__How to complete this task__. Go through the lines below and count those that contain "unit"; the number is all that should be returned.

____ Data section

-- ==== Sys2Proof/Machine/Fabric.lean ====
section
/-! DEFINITION. The fabric: connections and packets (17_fabric.md R442-R448), FSTORE and FLOAD (R449-R452), FREL (R453-R456), plans and
FRED (R457-R461), FSTAT (R462), and the lines that a snapshot sends to a peer (13_die_cache.md R350). -/

namespace Sys2Proof.Machine

/-! ## Connections (R444, R445) -/

def Conn.start : Conn :=
  { next := 0, unacked := [], flying := [], heard := 0, seen := [], nacked := [], markers := [], gathered := [], released := [],
    timeouts := [], dead := [], failed := false }
/-- The connection of a context to a peer slot. -/
def connOf (ctx slot : Nat) : Nat := 4096 * ctx + slot
def State.conn (s : State) (c : Nat) : Conn := fmGet Conn.start s.pkg.conns c
def State.modConn (s : State) (c : Nat) (f : Conn → Conn) : State :=
  s.modPkg (fun p => { p with conns := fmMod Conn.start p.conns c f })

/-- A word of a descriptor or of a peer table that the port engines or a dispatcher find uncorrectable ends in a record, as a table entry does, and they
go on with its bits (R473; DESIGN CHOICE, log 100). -/
def tableMark (s : State) (unit ctx : Nat) (cr : CtxRegs) (word : Nat) (bad : Bool) : State :=
  if bad then sendFault s (engineFault 1 8 9 cr ctx 0 unit 0 (BitVec.ofNat 64 word) .nobody) else s
/-- The entry of the peer table (R445): valid, and the number of paths. -/
def peerEntry (s : State) (cr : CtxRegs) (slot : Nat) : State × Bool × Nat :=
  let pa := cr.fabric.toNat / 2 ^ 32 * 65536 + 16 * slot
  let (s1, hi, bad) := walkRead s (pa + 8)
  (s1, !bad && (hi / 256).testBit 0, hi % 256)
/-- The unit number of the port engines of an I/O die (R413). -/
def portsOf (die : Nat) : Nat := 1526 + die
/-- The number of paths to the peer of a connection. -/
def peerPaths (s : State) (cr : CtxRegs) (conn : Nat) : State × Nat :=
  let pa := cr.fabric.toNat / 2 ^ 32 * 65536 + 16 * (conn % 4096) + 8
  let (s1, hi, bad) := walkRead s pa
  (tableMark s1 (portsOf 0) (conn / 4096) cr hi bad, hi % 256)
/-- The peer of a connection: the package and its context (R445). -/
def peerName (s : State) (cr : CtxRegs) (conn : Nat) : State × Nat × Nat :=
  let (s1, lo, bad) := walkRead s (cr.fabric.toNat / 2 ^ 32 * 65536 + 16 * (conn % 4096))
  (tableMark s1 (portsOf 0) (conn / 4096) cr lo bad, lo % 2 ^ 32, lo / 2 ^ 32 % 2 ^ 16)
/-- The job of a context (R445). -/
def jobOf (cr : CtxRegs) : Nat := cr.fabric.toNat / 2 ^ 16 % 2 ^ 16

/-- The peer slot and the offset of a fabric VA (R446). -/
def fabSlot (va : Nat) : Nat := va / 2 ^ 36 % 4096
def fabOff (va : Nat) : Nat := va % 2 ^ 36

/-- The paths of a connection that have not failed. -/
def livePaths (k : Conn) (npath : Nat) : List Nat := (List.range npath).filter (fun p => !k.dead.contains p)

________

__Exercise answer__. 3